У Жени на лице появилось страдальческое выражение. Ему очень хотелось, чтобы все сегодня было чинно и спокойно, и, когда старик начал скандалить, Сдобников побледнел и подошел к нему и к двум здоровенным парням в джемперах, стриженным под бокс.
Пили в меру, разговаривали оживленно, соседи Балашовой рассказывали что-то мило-смешное, и она смеялась, закидывая голову назад. Хмелянский, как показалось Лапшину, несколько раз что-то порывался ему сказать, но так и не сказал.
— Домой не пора? — спросил через стол Ханин.
Лицо у него было измученное, и когда он ел, то закрывал один глаз, и это придавало ему странное выражение дремлющей птицы.
На другом конце стола отчаянно зашумели.
— Униформа! — воющим голосом завопил Лиходей Гордеич. — На арррену!
Его уже волокли к дверям. Вернувшись, Женя вытер руки одеколоном и сказал всему столу и особенно Лапшину:
— Простите за беспокойство. Пришлось применить насилие, но ничего не поделаешь. Еще раз извините.
— Ладно, — сказал Ханин, — что тут Версаль вертеть. Выпил гражданин, с кем не бывает.
— Вы его любите? — тихо спросила Балашова у Лапшина.
— Кого? — удивился он.
— Да Ханина, Давида, кого же еще…
— Ничего, отчего же… — смутился Иван Михайлович. — Мы порядочное время знаем друг друга.
— Отчего вы всё на мои руки смотрите? — спросила она и подогнула пальцы.
Притушили свет, в полутьме запели грустную, протяжную песню. Лапшин искоса глядел на Катерину Васильевну и вдруг с удивлением подумал, что нет для него на свете человека нужнее и дороже ее. «И не знаю ее вовсе, — рассуждал он, — и живет она какой-то иной, непонятной жизнью, и вот поди ж ты! Куда же теперь деваться?» Она тоже взглянула на него и смутилась. Ему хотелось спросить ее — что же теперь делать, но он только коротко вздохнул и опустил голову…
Ханин опять сказал, зевая:
— Не пора ли, между прочим, спать?
На прощание Сдобников долго жал Лапшину руку и спрашивал:
— Ничего было, а, Иван Михайлович? Если, конечно, не считать рецидив с папашей. Вообще-то он мужчина симпатичный и культурный, ко мне относится как к родному сыну, семьянин классный и на работе пользуется авторитетом, а как переберет — горе горем. Вы не обижайтесь!
В машину Лапшин позвал еще и Хмелянского, надеясь, что тот скажет то, что хотел сказать и не решался. Но Хмеля не сказал ничего. Когда он вылез, Ханин надвинул на глаза шляпу и осведомился:
— Не надоели тебе еще твои жулики, Иван Михайлович?
— Нет, — угрюмо отозвался Лапшин.
— Идеалист ты! Выводишь на светлую дорогу жизни и дрожишь за каждого, чтобы не сорвался, а другие твои сыщики ловят и под суд, ловят и увеличивают процент раскрываемости — всего и забот.

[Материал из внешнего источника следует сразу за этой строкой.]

-- ==== Sys2Proof/Certificates/Slice0/Obligations.lean ====
section
/-! DEFINITION. The statements about carpet CORE, one `def Obligations.<Name> : Prop` each. Every one holds
for all parameters of spec/00_scope.md R7, since a state carries its own. -/

open Sys2Proof Sys2Proof.Machine

/-! ### Encoding and decoding -/

/-- R81, R82, R86: whatever bytes follow it, an encoded instruction decodes to itself, with every operand
at every value a byte or a word admits. -/
def Obligations.DecodeOfEncodeIsTheInstruction : Prop :=
  ∀ (i : Instr) (tail : List Byte), decode (encode i ++ tail) = .instr i

/-- R83, R87, R89, R90, R92: what the decoder answers is settled by the first byte and the length. -/
def Obligations.DecoderOutcomesFollowOpcodeAndLength : Prop :=
  decode [] = .endOfProgram ∧
    ∀ (op : Byte) (rest : List Byte),
      (46 ≤ op.toNat → decode (op :: rest) = .illegalOpcode) ∧
        (op.toNat < 46 → rest.length + 1 < (if op = 0 then 8 else 4) → decode (op :: rest) = .truncated) ∧
        (op.toNat < 46 → (if op = 0 then 8 else 4) ≤ rest.length + 1 →
          ∃ i, decode (op :: rest) = .instr i ∧ (encode i).head? = some op ∧
            i.width = if op = 0 then 8 else 4)

/-- R85: padding is written as zero, consumed as part of the width, and no value of it changes what is
decoded: LOAD's two bytes, the last two of format R1, the last one of format R2. -/
def Obligations.PaddingBytesAreIgnored : Prop :=
  (∀ rd i0 i1 i2 i3 : Byte, ∃ i : Instr, i.width = 8 ∧ (encode i).drop 6 = [0, 0] ∧
      ∀ (p q : Byte) (tail : List Byte), decode ([0x00, rd, i0, i1, i2, i3, p, q] ++ tail) = .instr i) ∧
    (∀ op r : Byte, op ∈ ([1, 2, 24, 25, 26, 29, 30, 31, 32, 36, 41, 42] : List Byte) →
      ∃ i : Instr, i.width = 4 ∧ (encode i).drop 2 = [0, 0] ∧
        ∀ (p q : Byte) (tail : List Byte), decode ([op, r, p, q] ++ tail) = .instr i) ∧
    (∀ op r1 r2 : Byte, op ∈ ([27, 28, 33, 34, 35, 37, 38, 39, 40, 43, 44, 45] : List Byte) →
      ∃ i : Instr, i.width = 4 ∧ (encode i).drop 3 = [0] ∧
        ∀ (p : Byte) (tail : List Byte), decode ([op, r1, r2, p] ++ tail) = .instr i)

/-- One word of each family, written out from the spec's examples, decodes to its instruction. -/
def Obligations.ExampleWordsDecode : Prop :=
  decode [0x00, 0x00, 0x05, 0x00, 0x00, 0x00, 0x00, 0x00] = .instr (.load 0 5) ∧
    decode [0x03, 0x00, 0x01, 0x02] = .instr (.add 0 1 2) ∧
    decode [0x0B, 0x00, 0x01, 0x02] = .instr (.fdiv 0 1 2) ∧
    decode [0x15, 0x00, 0x01, 0x02] = .instr (.flt 0 1 2) ∧
    decode [0x1B, 0x00, 0x03, 0x00] = .instr (.jeq 0 3) ∧
    decode [0x1F, 0x01, 0x00, 0x00] = .instr (.pop 1) ∧
    decode [0x22, 0x02, 0x01, 0x00] = .instr (.write 2 1) ∧
    decode [0x24, 0x01, 0x00, 0x00] = .instr (.free 1) ∧
    decode [0x25, 0x02, 0x03, 0x00] = .instr (.ftoi 2 3) ∧
    decode [0x2B, 0x00, 0x07, 0x00] = .instr (.mov 0 7)

/-! ### The step -/

/-- R97: a step of a running engine whose bytes at pc decode to `i` is `exec i`, nothing added. -/
def Obligations.StepRunsTheDecodedInstruction : Prop :=
  ∀ (s : State) (i : Instr), s.engine = .running → decode (s.prog.drop s.pc.toNat) = .instr i →
    step s = exec i s

/-- R274: where STATUS.STATE is not 1 (Running), a step changes nothing. -/
def Obligations.NoStepOutsideRunning : Prop :=
  ∀ s : State, s.statusWord.extractLsb' 0 2 ≠ 1 → step s = .next s

/-- R97, R245 item 1: at or past the end of the program a running engine halts with Success, pc and all
else unchanged. -/
def Obligations.EndOfProgramHaltsWithSuccess : Prop :=
  ∀ s : State, s.engine = .running → s.progLen ≤ s.pc.toNat →
    ∃ t, step s = .next t ∧ t.statusWord = 2 ∧ { t with engine := s.engine } = s

/-- R87: an opcode byte 46 to 255 raises IllegalOpcode, whatever follows it, and changes STATUS alone. -/
def Obligations.IllegalOpcodeFaults : Prop :=
  ∀ (s : State) (op : Byte), s.engine = .running → s.prog[s.pc.toNat]? = some op → 46 ≤ op.toNat →
    ∃ t, step s = .next t ∧ FaultStep s t .illegalOpcode

/-- R90: an instruction that runs past the end of the buffer, padding counted, raises
TruncatedInstruction. -/
def Obligations.TruncatedInstructionFaults : Prop :=
  ∀ (s : State) (op : Byte), s.engine = .running → s.prog[s.pc.toNat]? = some op → op.toNat < 46 →
    s.progLen < s.pc.toNat + (if op = 0 then 8 else 4) →
    ∃ t, step s = .next t ∧ FaultStep s t .truncatedInstruction

/-- R22, R84: an instruction with a used register field at or above NREG raises BadRegister and changes
STATUS alone; one without never raises it. -/
def Obligations.BadRegisterExactlyOnBadFields : Prop :=
  ∀ (i : Instr) (s : State),
    ((∃ f ∈ i.regFields, s.cfg.nreg ≤ f.toNat) → ∃ t, exec i s = .next t ∧ FaultStep s t .badRegister) ∧
      ((∀ f ∈ i.regFields, f.toNat < s.cfg.nreg) → s.engine = .running →
        ∃ t, exec i s = .next t ∧ t.engine ≠ .fault .badRegister)

/-- R92, R276: every step from every state answers a next state: nothing is refused and no step ends in a
fault of the model. -/
def Obligations.EveryStepAnswersNext : Prop :=
  ∀ s : State, ∃ t, step s = .next t

/-- R242: a step that ends in a fault changed nothing but STATUS. -/
def Obligations.FaultsArePrecise : Prop :=
  ∀ (s t : State) (k : FaultKind), s.engine = .running → step s = .next t → t.engine = .fault k →
    FaultStep s t k

/-- R245, R241: an instruction raises BadRegister on a bad field and otherwise only the one kind its own
rule names; a step raises besides only IllegalOpcode and TruncatedInstruction, at their opcodes. -/
def Obligations.FaultKindsByInstruction : Prop :=
  ∀ (s t : State) (k : FaultKind), s.engine = .running → step s = .next t → t.engine = .fault k →
    (s.fetch = .illegalOpcode ∧ k = .illegalOpcode) ∨
      (s.fetch = .truncated ∧ k = .truncatedInstruction) ∨
      ∃ i, s.fetch = .instr i ∧
        ((i.wellFormed s.cfg = false ∧ k = .badRegister) ∨
          (i.wellFormed s.cfg = true ∧ executeFaultOf i = some k))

— Пройдет время, и таких сыщиков мы повыгоняем, — негромко произнес Лапшин. — Хотя среди них есть недурные, а то и великолепные работники.
— Повыгоняете?
— Ага.
— А вас самих не повыгоняют?
Лапшин промолчал. Он не любил спорить с Ханиным, когда того «грызли бесы», как выражалась Патрикеевна.
— А Балашова наша спит, — заметил Ханин. — Отмаялась сибирячка.
— Она сибирячка?
— Коренная. А там, как сказано у одного хорошего писателя, пальмы не растут.
И тем же ровным голосом Ханин произнес:
— Иван Михайлович, мне крайне трудно жить.
— Это в каком же смысле?
— В элементарном: просыпаться, одеваться, дело делать, говорить слова. Почти невозможно.
Лапшин подумал и ответил:
— Бывает. Только через это надо переступить.
Ханин хихикнул сзади.
— С тобой спокойно, — сказал он. — У тебя на все есть готовые ответы. Сейчас ты посоветуешь мне много работать, не правда ли? А жизнь-то человеческая ку-да сложнее…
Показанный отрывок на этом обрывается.